[Records excerpted from a collection]
-- ==== Sys2Proof/Laws/Frame.lean ====
section
/-! SUPPORT. Frames: what the end of a command and each writer of a unit keep of the parts of the state. -/

namespace Sys2Proof.Safety

open Sys2Proof.Machine

@[simp] theorem Keeps.refl (l : List Part) (s : State) : Keeps l s s := fun p _ => by cases p <;> rfl

theorem Keeps.trans {l : List Part} {s t u : State} (h : Keeps l s t) (k : Keeps l t u) : Keeps l s u := fun p hp => by
  have a := h p hp
  have b := k p hp
  cases p <;> exact Eq.trans b a

theorem Keeps.mono {l k : List Part} {s t : State} (h : Keeps l s t) (hl : ∀ p, p ∈ l → p ∈ k) : Keeps k s t :=
  fun p hp => h p (fun x => hp (hl p x))

/-- The end of a command keeps every part. -/
theorem Keeps.fin {l : List Part} {s t : State} (h : Keeps l s t) : Keeps l s (fin s t) := fun p hp => by
  have a := h p hp
  cases p <;> exact a

theorem Keeps.setPort {l : List Part} {s t : State} {i : Nat} {v : Port} (h : Keeps l s t) (hl : Part.ports ∈ l) :
    Keeps l s (t.setPort i v) := fun p hp => by
  have a := h p hp
  cases p <;> first | exact a | exact absurd hl hp

@[simp] theorem fin_port (s t : State) (i : Nat) : (Sys2Proof.Machine.fin s t).port i = t.port i := rfl

theorem Keeps.setPath {l : List Part} {s t : State} {i : Nat} {v : Path} (h : Keeps l s t) (hl : Part.paths ∈ l) :
    Keeps l s (t.setPath i v) := fun p hp => by
  have a := h p hp
  cases p <;> first | exact a | exact absurd hl hp

@[simp] theorem fin_path (s t : State) (i : Nat) : (Sys2Proof.Machine.fin s t).path i = t.path i := rfl

theorem Keeps.setFlowR {l : List Part} {s t : State} {i : Nat} {v : FlowRt} (h : Keeps l s t) (hl : Part.flowRt ∈ l) :
    Keeps l s (t.setFlowR i v) := fun p hp => by
  have a := h p hp
  cases p <;> first | exact a | exact absurd hl hp

@[simp] theorem fin_flowR (s t : State) (i : Nat) : (Sys2Proof.Machine.fin s t).flowR i = t.flowR i := rfl

theorem Keeps.setEvq {l : List Part} {s t : State} {i : Nat} {v : EvQueue} (h : Keeps l s t) (hl : Part.queues ∈ l) :
    Keeps l s (t.setEvq i v) := fun p hp => by
  have a := h p hp
  cases p <;> first | exact a | exact absurd hl hp

@[simp] theorem fin_evq (s t : State) (i : Nat) : (Sys2Proof.Machine.fin s t).evq i = t.evq i := rfl

theorem Keeps.setChan {l : List Part} {s t : State} {i : Nat} {v : Chan} (h : Keeps l s t) (hl : Part.chans ∈ l) :
    Keeps l s (t.setChan i v) := fun p hp => by
  have a := h p hp
  cases p <;> first | exact a | exact absurd hl hp

@[simp] theorem fin_chan (s t : State) (i : Nat) : (Sys2Proof.Machine.fin s t).chan i = t.chan i := rfl

theorem Keeps.setRmem {l : List Part} {s t : State} {i : Nat} {v : RankMem} (h : Keeps l s t) (hl : Part.mem ∈ l) :
    Keeps l s (t.setRmem i v) := fun p hp => by
  have a := h p hp
  cases p <;> first | exact a | exact absurd hl hp

@[simp] theorem fin_rmem (s t : State) (i : Nat) : (Sys2Proof.Machine.fin s t).rmem i = t.rmem i := rfl

theorem Keeps.setEccOf {l : List Part} {s t : State} {i : Nat} {v : Ecc} (h : Keeps l s t) (hl : Part.ecc ∈ l) :
    Keeps l s (t.setEccOf i v) := fun p hp => by
  have a := h p hp
  cases p <;> first | exact a | exact absurd hl hp

@[simp] theorem fin_eccOf (s t : State) (i : Nat) : (Sys2Proof.Machine.fin s t).eccOf i = t.eccOf i := rfl

theorem Keeps.setTier {l : List Part} {s t : State} {i : Nat} {v : Tier} (h : Keeps l s t) (hl : Part.tiers ∈ l) :
    Keeps l s (t.setTier i v) := fun p hp => by
  have a := h p hp
  cases p <;> first | exact a | exact absurd hl hp

@[simp] theorem fin_tier (s t : State) (i : Nat) : (Sys2Proof.Machine.fin s t).tier i = t.tier i := rfl

theorem Keeps.setRfrOf {l : List Part} {s t : State} {i : Nat} {v : Rfr} (h : Keeps l s t) (hl : Part.rfr ∈ l) :
    Keeps l s (t.setRfrOf i v) := fun p hp => by
  have a := h p hp
  cases p <;> first | exact a | exact absurd hl hp

@[simp] theorem fin_rfrOf (s t : State) (i : Nat) : (Sys2Proof.Machine.fin s t).rfrOf i = t.rfrOf i := rfl

theorem Keeps.setSprOf {l : List Part} {s t : State} {i : Nat} {v : Spr} (h : Keeps l s t) (hl : Part.spr ∈ l) :
    Keeps l s (t.setSprOf i v) := fun p hp => by
  have a := h p hp
  cases p <;> first | exact a | exact absurd hl hp

@[simp] theorem fin_sprOf (s t : State) (i : Nat) : (Sys2Proof.Machine.fin s t).sprOf i = t.sprOf i := rfl

theorem Keeps.setTsvOf {l : List Part} {s t : State} {i : Nat} {v : Tsv} (h : Keeps l s t) (hl : Part.tsv ∈ l) :
    Keeps l s (t.setTsvOf i v) := fun p hp => by
  have a := h p hp
  cases p <;> first | exact a | exact absurd hl hp

@[simp] theorem fin_tsvOf (s t : State) (i : Nat) : (Sys2Proof.Machine.fin s t).tsvOf i = t.tsvOf i := rfl

theorem Keeps.setTrnOf {l : List Part} {s t : State} {i : Nat} {v : Trn} (h : Keeps l s t) (hl : Part.trn ∈ l) :
    Keeps l s (t.setTrnOf i v) := fun p hp => by
  have a := h p hp
  cases p <;> first | exact a | exact absurd hl hp

@[simp] theorem fin_trnOf (s t : State) (i : Nat) : (Sys2Proof.Machine.fin s t).trnOf i = t.trnOf i := rfl

theorem Keeps.setBstOf {l : List Part} {s t : State} {i : Nat} {v : Bst} (h : Keeps l s t) (hl : Part.bst ∈ l) :
    Keeps l s (t.setBstOf i v) := fun p hp => by
  have a := h p hp
  cases p <;> first | exact a | exact absurd hl hp

@[simp] theorem fin_bstOf (s t : State) (i : Nat) : (Sys2Proof.Machine.fin s t).bstOf i = t.bstOf i := rfl

theorem Keeps.setEng {l : List Part} {s t : State} {i : Nat} {v : Eng} (h : Keeps l s t) (hl : Part.engs ∈ l) :
    Keeps l s (t.setEng i v) := fun p hp => by
  have a := h p hp
  cases p <;> first | exact a | exact absurd hl hp

@[simp] theorem fin_eng (s t : State) (i : Nat) : (Sys2Proof.Machine.fin s t).eng i = t.eng i := rfl

theorem Keeps.setCtx {l : List Part} {s t : State} {i : Nat} {v : Ctx} (h : Keeps l s t) (hl : Part.ctxs ∈ l) :
    Keeps l s (t.setCtx i v) := fun p hp => by
  have a := h p hp
  cases p <;> first | exact a | exact absurd hl hp

@[simp] theorem fin_ctx (s t : State) (i : Nat) : (Sys2Proof.Machine.fin s t).ctx i = t.ctx i := rfl

theorem Keeps.setChk {l : List Part} {s t : State} {i : Nat} {v : Chk} (h : Keeps l s t) (hl : Part.chks ∈ l) :
    Keeps l s (t.setChk i v) := fun p hp => by
  have a := h p hp
  cases p <;> first | exact a | exact absurd hl hp

@[simp] theorem fin_chk (s t : State) (i : Nat) : (Sys2Proof.Machine.fin s t).chk i = t.chk i := rfl

theorem Keeps.setSlot {l : List Part} {s t : State} {i : Nat} {v : KeySlot} (h : Keeps l s t) (hl : Part.slots ∈ l) :
    Keeps l s (t.setSlot i v) := fun p hp => by
  have a := h p hp
  cases p <;> first | exact a | exact absurd hl hp

@[simp] theorem fin_slot (s t : State) (i : Nat) : (Sys2Proof.Machine.fin s t).slot i = t.slot i := rfl

theorem Keeps.setDom {l : List Part} {s t : State} {i : Nat} {v : Dom} (h : Keeps l s t) (hl : Part.doms ∈ l) :
    Keeps l s (t.setDom i v) := fun p hp => by
  have a := h p hp
  cases p <;> first | exact a | exact absurd hl hp

@[simp] theorem fin_dom (s t : State) (i : Nat) : (Sys2Proof.Machine.fin s t).dom i = t.dom i := rfl

theorem Keeps.raise {l : List Part} {s t : State} (src inst : Nat) (d : Word) (h : Keeps l s t) (hl : Part.flt ∈ l) :
    Keeps l s (Sys2Proof.Machine.raise t src inst d) := fun p hp => by
  have a := h p hp
  cases p <;> first | exact a | exact absurd hl hp

theorem Keeps.perf {l : List Part} {s t : State} (ev i k : Nat) (h : Keeps l s t) (hl : Part.tel ∈ l) :
    Keeps l s (Sys2Proof.Machine.perf t ev i k) := fun p hp => by
  have a := h p hp
  cases p <;> first | exact a | exact absurd hl hp

theorem Keeps.budgetDue {l : List Part} {s t : State} (h : Keeps l s t) (hl : Part.flw ∈ l) :
    Keeps l s (Sys2Proof.Machine.budgetDue t ) := fun p hp => by
  have a := h p hp
  cases p <;> first | exact a | exact absurd hl hp

theorem Keeps.logMap {l : List Part} {s t : State} (r : LogRec) (h : Keeps l s t) (hl : Part.log ∈ l) :
    Keeps l s (Sys2Proof.Machine.logMap t r) := fun p hp => by
  have a := h p hp
  cases p <;> first | exact a | exact absurd hl hp

theorem Keeps.logSet {l : List Part} {s t : State} (r : LogRec) (h : Keeps l s t) (hl : Part.log ∈ l) :
    Keeps l s (Sys2Proof.Machine.logSet t r) := fun p hp => by
  have a := h p hp
  cases p <;> first | exact a | exact absurd hl hp

/-- An answer touches the ports. -/
theorem Keeps.respond {l : List Part} {s t : State} {via : Via} {w : Bool} {a d : Word} {st : Status} (h : Keeps l s t)
    (hl : Part.ports ∈ l) : Keeps l s (Sys2Proof.Machine.respond t via w a st d) := by
  rcases respond_frame t via w a st d with e | ⟨p, e⟩ <;> rw [e]
  · exact h
  · exact h.setPort hl

end Sys2Proof.Safety
end

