theorem putEntry (h : Steady c l s t) (hc : Part.chans ∈ l) (e : Entry) : Steady c l s (Machine.putEntry t c e) :=
  h.setChan hc rfl

theorem admitReads (h : Steady c l s t) (hc : Part.chans ∈ l) : Steady c l s (Machine.admitReads t c) := by
  unfold Machine.admitReads
  split
  · exact h
  · exact h.setChan hc rfl

theorem admitWrites (h : Steady c l s t) (hc : Part.chans ∈ l) (hr : Part.reqs ∈ l) :
    Steady c l s (Machine.admitWrites t c) := by
  unfold Machine.admitWrites
  split
  · exact h
  · exact foldS_induction (P := Steady c l s) (fun u id hu => hu.endReq hr id .ok) _ (h.setChan hc rfl)

theorem dropEntry (h : Steady c l s t) (hc : Part.chans ∈ l) (hr : Part.reqs ∈ l) (id : Nat) :
    Steady c l s (Machine.dropEntry t c id) :=
  admitWrites (admitReads (h.setChan (v := (t.chan c).keepEntries _) hc rfl) hc) hc hr

theorem advanceEntry (h : Steady c l s t) (hc : Part.chans ∈ l) (hr : Part.reqs ∈ l) (e : Entry) :
    Steady c l s (Machine.advanceEntry t c e) := by
  unfold Machine.advanceEntry
  split
  · exact h.dropEntry hc hr _
  · exact h.dropEntry hc hr _
  · exact h.putEntry hc _

theorem markCol (h : Steady c l s t) (hc : Part.chans ∈ l) (ht : Part.tel ∈ l) (now : Nat) (wr : Bool) (e : Entry)
    (col : Nat) : Steady c l s (Machine.markCol t c now wr e col) := by
  have hm : ∀ v, steady v = steady (t.chan c) → Steady c l s (t.setChan c v) := fun v hv => h.setChan hc hv
  unfold Machine.markCol
  dsimp only
  refine ite (perf (hm _ ?_) ht _ _ _) (hm _ ?_)
  · rfl
  · rfl

end Steady

end Sys2Proof.Proofs

/-! A command slot of an open channel: what an activate and a column command do (R163–R167). -/

namespace Sys2Proof.Proofs

open Sys2Proof.Machine
open Sys2Proof.Safety

/-! ### The slot -/

/-- The state in which a slot of channel c at a time chooses its command: aged entries promoted, the bus turned. -/
def slotState (s : State) (c now : Nat) : State :=
  setMode (promote (atPs s now) c (nowPs (atPs s now)) (fun _ => true)) c
    (busMode (promote (atPs s now) c (nowPs (atPs s now)) (fun _ => true)) c (nowPs (atPs s now)))

/-- A slot of channel c may issue now, and no write-back and no visit follows. -/
structure Serves (s : State) (c now : Nat) : Prop where
  powered : s.pins.pwrgood = true
  on : chanOn s c = true
  beat : now / 1000000 = s.elapsed
  opened : (s.chan c).st = .opened
  clean : dirtyLines s c = []
  visit : (s.eccOf c).visit = 0

theorem steady_slotState (s : State) (c now : Nat) : Steady c [.clock, .chans, .tel] s (slotState s c now) :=
  (((Steady.of_keeps (keeps_atPs s now) (by decide)).mono (by decide)).promote (by decide) _ _).setMode (by decide)
    (by decide) _

theorem inBeat_atPs {s : State} {now : Nat} (h : now / 1000000 = s.elapsed) : inBeat (atPs s now) now = true := by
  have e : (atPs s now).elapsed = s.elapsed := keeps_atPs s now .elapsed (by decide)
  rw [inBeat, e, h]
  exact decide_eq_true rfl

theorem issue_best {s : State} {c now : Nat} {x : Cand} (h : (s.chan c).st = .opened)
    (hb : best (cands (slotState s c now) c (nowPs (atPs s now)) (some ((slotState s c now).chan c).wmode)) = some x) :
    issue (atPs s now) c (nowPs (atPs s now)) = perform (slotState s c now) c (nowPs (atPs s now)) x.cmd := by
  have k : Steady c [.clock, .chans] s (promote (atPs s now) c (nowPs (atPs s now)) (fun _ => true)) :=
    ((Steady.of_keeps (keeps_atPs s now) (by decide)).mono (by decide)).promote (by decide) _ _
  have hq : servesQueue (promote (atPs s now) c (nowPs (atPs s now)) (fun _ => true)) c = true :=
    decide_eq_true ((congrArg Prod.fst k.chan).trans h)
  unfold slotState at hb ⊢
  unfold issue
  simp only [hq, if_true, hb]

/-- A slot's command is all that the slot does, where the line buffer and the visit stay as they are. -/
theorem exec_commandIssue {s : State} {c now : Nat} {x : Cand} (h : Serves s c now)
    (hb : best (cands (slotState s c now) c (nowPs (atPs s now)) (some ((slotState s c now).chan c).wmode)) = some x)
    (hlb : ((perform (slotState s c now) c (nowPs (atPs s now)) x.cmd).chan c).lb = (s.chan c).lb)
    (hv : (perform (slotState s c now) c (nowPs (atPs s now)) x.cmd).eccOf c = s.eccOf c) :
    exec (.commandIssue c now) s = .next (fin s (perform (slotState s c now) c (nowPs (atPs s now)) x.cmd)) := by
  have hon : chanOn (atPs s now) c = true := ((keeps_atPs s now).chanOn_eq (by decide) c).trans h.on
  refine answer_next h.powered ?_
  dsimp only
  rw [hon, inBeat_atPs h.beat, Bool.and_self, if_pos rfl, issue_best h.opened hb]
  have hd : dirtyLines (perform (slotState s c now) c (nowPs (atPs s now)) x.cmd) c = [] := by
    rw [dirtyLines, hlb, ← dirtyLines, h.clean]
  rw [refillWb_of_clean hd]
  exact endVisit_of_none ((congrArg Ecc.visit hv).trans h.visit)

/-! ### An activate -/

/-- The channel whose row an activate opens. -/
def activated (ch : Chan) (now : Nat) (e : Entry) : Chan :=
  { ch with
    banks := tset {} ch.banks (bankKey e.loc.rank e.loc.bank)
      { ch.bank e.loc.rank e.loc.bank with openRow := some e.loc.row, lastAct := some now }
    acts := if e.kind = .corrWb then ch.acts else ch.acts + 1
    actTimes := (now, e.loc.rank, e.loc.bank) :: ch.actTimes.take 19
    actsCnt := ch.actsCnt + 1 }

/-- The channel whose entry has begun. -/
def entryBegun (s : State) (c now : Nat) (e : Entry) : State := putEntry (noteWait s c now e) c { e with begun := true }

theorem doAct_eq (s : State) (c now : Nat) (e : Entry) : doAct s c now e =
    drawNrf (perf ((entryBegun s c now e).setChan c (activated ((entryBegun s c now e).chan c) now e)) 0x202 c 1) c
      e.loc.rank e.loc.bank e.loc.row := rfl

theorem steady_entryBegun (s : State) (c now : Nat) (e : Entry) : Steady c [.chans] s (entryBegun s c now e) :=
  ((Steady.refl c [.chans] s).noteWait (by decide) now e).putEntry (by decide) _

theorem bank_tset (ch : Chan) (k b : Nat) (x : Bank) :
    ({ ch with banks := tset {} ch.banks (bankKey k b) x } : Chan).bank k b = x := tget_tset_self _ _ _ _

theorem steady_drawNrf (s : State) (c k b row : Nat) : Steady c [.chans, .freeIdx] s (drawNrf s c k b row) := by
  have h : Steady c [.chans, .freeIdx] s (takeFree s).2 :=
    ⟨(Keeps.refl _ s).setFreeIdx (by decide), rfl, fun _ _ => rfl⟩
  exact h.setChan (by decide) rfl

/-- The draw of an activate leaves the bank's row and its time as they are. -/
theorem drawNrf_bank (s : State) (c k b row : Nat) :
    (((drawNrf s c k b row).chan c).bank k b).openRow = ((s.chan c).bank k b).openRow ∧
      (((drawNrf s c k b row).chan c).bank k b).lastAct = ((s.chan c).bank k b).lastAct := by
  unfold drawNrf
  dsimp only
  rw [modChan_def, chan_setChan]
  unfold Chan.bank
  dsimp only
  rw [tget_tset_self]
  exact ⟨rfl, rfl⟩
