-- ==== Sys2Proof/Word.lean ====
section
/-! DEFINITION. The plain words of the model: bytes, 32-bit and 64-bit words, sparse maps.
Nothing here carries a rule of the spec; it is the vocabulary every other file uses. -/
namespace Sys2Proof

/-- A byte; bit 0 is the least significant bit (00_scope, Conventions). -/
abbrev Byte := BitVec 8

/-- A 32-bit register or thread-group register. -/
abbrev Word := BitVec 32

/-- A 64-bit register. Physical addresses are 48 bits (R22) but are carried in 64, because R25
gives a response to addresses whose upper bits are not all 0. -/
abbrev DWord := BitVec 64

/-- A sparse array: key and value pairs, keys strictly rising, no value equal to the array's default.
Every register file, table and memory of the module is held this way, so that equal contents are equal data. -/
abbrev Map (α : Type) := List (Nat × α)

/-- A tile die, TD0 to TD3 (R11). -/
abbrev DieId := Fin 4

/-- A logical tile of a die (Table 00-2: 128 per die). -/
abbrev TileId := Fin 128

/-- A processor hart, 8c + k for core k of cluster c (R310). -/
abbrev HartId := Fin 96

/-- A key ID (R385). -/
abbrev KeyId := Fin 64

end Sys2Proof
end

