-- ==== Sys2Proof/Decode.lean ====
section
/-! DEFINITION. The decoder of table words. spec/opcode_table.json gives no row any bits: a command is an event of the module with
operands, not a word, so no word spells one by the table. The one instruction encoding that the spec gives, of the harts' custom-0 words (Table 14-2,
R314), stands beside it. -/
namespace Sys2Proof

/-- The command that a word spells by the table's bits: none, as no row of the table has bits. -/
def decodeTableWord (_nbits _w : Nat) : Option Instr := none

/-- The custom instruction that a 32-bit word spells (Table 14-2, R314): 0 JL.SYNC.C, 1 JL.SYNC.S, 2 JL.INVAL.T; none for an illegal one: another
funct7, a nonzero funct3, rd or rs2, a nonzero rs1 of the two sync instructions. -/
def customOp (enc : Nat) : Option Nat :=
  let rs1 := enc / 2 ^ 15 % 32
  if enc % 2 ^ 15 = 0x0B ∧ enc / 2 ^ 20 % 32 = 0 then
    match enc / 2 ^ 25 with
    | 0 => if rs1 = 0 then some 0 else none
    | 1 => if rs1 = 0 then some 1 else none
    | 2 => some 2
    | _ => none
  else none

/-- The word of a custom instruction, rs1 for JL.INVAL.T. -/
def encodeCustom (op rs1 : Nat) : Nat := 0x0B + 2 ^ 25 * op + (if op = 2 then 2 ^ 15 * (rs1 % 32) else 0)

/-- The command of a hart that executes a custom-0 word: its row, which checks the word; an illegal word goes to the first row, whose meaning takes the
trap. Words under another opcode spell no command. -/
def decodeCustom (h : HartId) (priv : Priv) (rs1 : DWord) (enc : Word) : Option Instr :=
  if enc.toNat % 128 = 0x0B then
    match customOp enc.toNat with
    | some 1 => some (.jlSyncS ⟨h, enc⟩)
    | some 2 => some (.jlInvalT ⟨h, enc⟩ priv rs1)
    | _ => some (.jlSyncC ⟨h, enc⟩)
  else none

end Sys2Proof
end

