/-- No flag. -/
def NumFlags.none : NumFlags := {}

/-- Join of a list. -/
def NumFlags.all (l : List NumFlags) : NumFlags := l.foldl NumFlags.join {}

/-- The flags as job-status bits 3:0 (Table 06-13). -/
def NumFlags.bits (f : NumFlags) : Nat := b2n f.nv + 2 * b2n f.ovf + 4 * b2n f.nanLost + 8 * b2n f.winOvf

/-! ## Exact values -/

/-- +0. -/
def Val.zero : Val := .num false 0 1

/-- An integer as a value. -/
def Val.ofInt (i : Int) : Val := .num (decide (i < 0)) i.natAbs 1

/-- Lowest terms, so that equal values are equal data. -/
def Val.norm (v : Val) : Val :=
  match v with
  | .num s n d => let g := Nat.gcd n d; if g = 0 then .num s n d else .num s (n / g) (d / g)
  | w => w

/-- n / d times 2^k for an integer k. -/
def scalePow (k : Int) (n d : Nat) : Nat × Nat :=
  if 0 ≤ k then (n * 2 ^ k.toNat, d) else (n, d * 2 ^ (-k).toNat)

/-- ⌊log2 (n / d)⌋ for n, d > 0. -/
def floorLog2 (n d : Nat) : Int :=
  let k : Int := (Nat.log2 n : Int) - (Nat.log2 d : Int)
  let (a, b) := scalePow (-k) n d
  if b ≤ a then k else k - 1

/-- The exponent bound ex of R68: ⌊log2 |x|⌋ + 1; none for zeros, infinities and NaNs. -/
def Val.ex (v : Val) : Option Int :=
  match v with
  | .num _ n d => if n = 0 then none else some (floorLog2 n d + 1)
  | _ => none

/-- Is this a zero? -/
def Val.isZero (v : Val) : Bool := match v with | .num _ n _ => decide (n = 0) | _ => false

/-- Negation (sign change; NaN stays NaN). -/
def Val.neg (v : Val) : Val :=
  match v with | .nan => .nan | .inf s => .inf (!s) | .num s n d => .num (!s) n d

/-- Magnitude. -/
def Val.abs (v : Val) : Val :=
  match v with | .nan => .nan | .inf _ => .inf false | .num _ n d => .num false n d

/-- Exact product (R51, R60): 0 × Inf sets nv. -/
def Val.mul (a b : Val) : Val × NumFlags :=
  match a, b with
  | .nan, _ => (.nan, {})
  | _, .nan => (.nan, {})
  | .inf s, .inf t => (.inf (s != t), {})
  | .inf s, .num t n _ => if n = 0 then (.nan, { nv := true }) else (.inf (s != t), {})
  | .num s n _, .inf t => if n = 0 then (.nan, { nv := true }) else (.inf (s != t), {})
  | .num s n d, .num t m e => (.num (s != t) (n * m) (d * e), {})

/-- Exact sum (R51): Inf − Inf sets nv; an exact zero sum of opposite signs is +0, of two −0 is −0. -/
def Val.add (a b : Val) : Val × NumFlags :=
  match a, b with
  | .nan, _ => (.nan, {})
  | _, .nan => (.nan, {})
  | .inf s, .inf t => if s = t then (.inf s, {}) else (.nan, { nv := true })
  | .inf s, .num _ _ _ => (.inf s, {})
  | .num _ _ _, .inf t => (.inf t, {})
  | .num s n d, .num t m e =>
    let x := n * e
    let y := m * d
    if s = t then (.num s (x + y) (d * e), {})
    else if x = y then (.num false 0 1, {})
    else if y < x then (.num s (x - y) (d * e), {})
    else (.num t (y - x) (d * e), {})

§ Task statement: Going back to the entries above, set down exactly the lines that begin at the one with "theorem admitReads (h" and end at the one with "admitWrites (admitReads (h.setChan", both included, and nothing else.

§ Worked solution:
theorem admitReads (h : Steady c l s t) (hc : Part.chans ∈ l) : Steady c l s (Machine.admitReads t c) := by
  unfold Machine.admitReads
  split
  · exact h
  · exact h.setChan hc rfl

theorem admitWrites (h : Steady c l s t) (hc : Part.chans ∈ l) (hr : Part.reqs ∈ l) :
    Steady c l s (Machine.admitWrites t c) := by
  unfold Machine.admitWrites
  split
  · exact h
  · exact foldS_induction (P := Steady c l s) (fun u id hu => hu.endReq hr id .ok) _ (h.setChan hc rfl)

theorem dropEntry (h : Steady c l s t) (hc : Part.chans ∈ l) (hr : Part.reqs ∈ l) (id : Nat) :
    Steady c l s (Machine.dropEntry t c id) :=
  admitWrites (admitReads (h.setChan (v := (t.chan c).keepEntries _) hc rfl) hc) hc hr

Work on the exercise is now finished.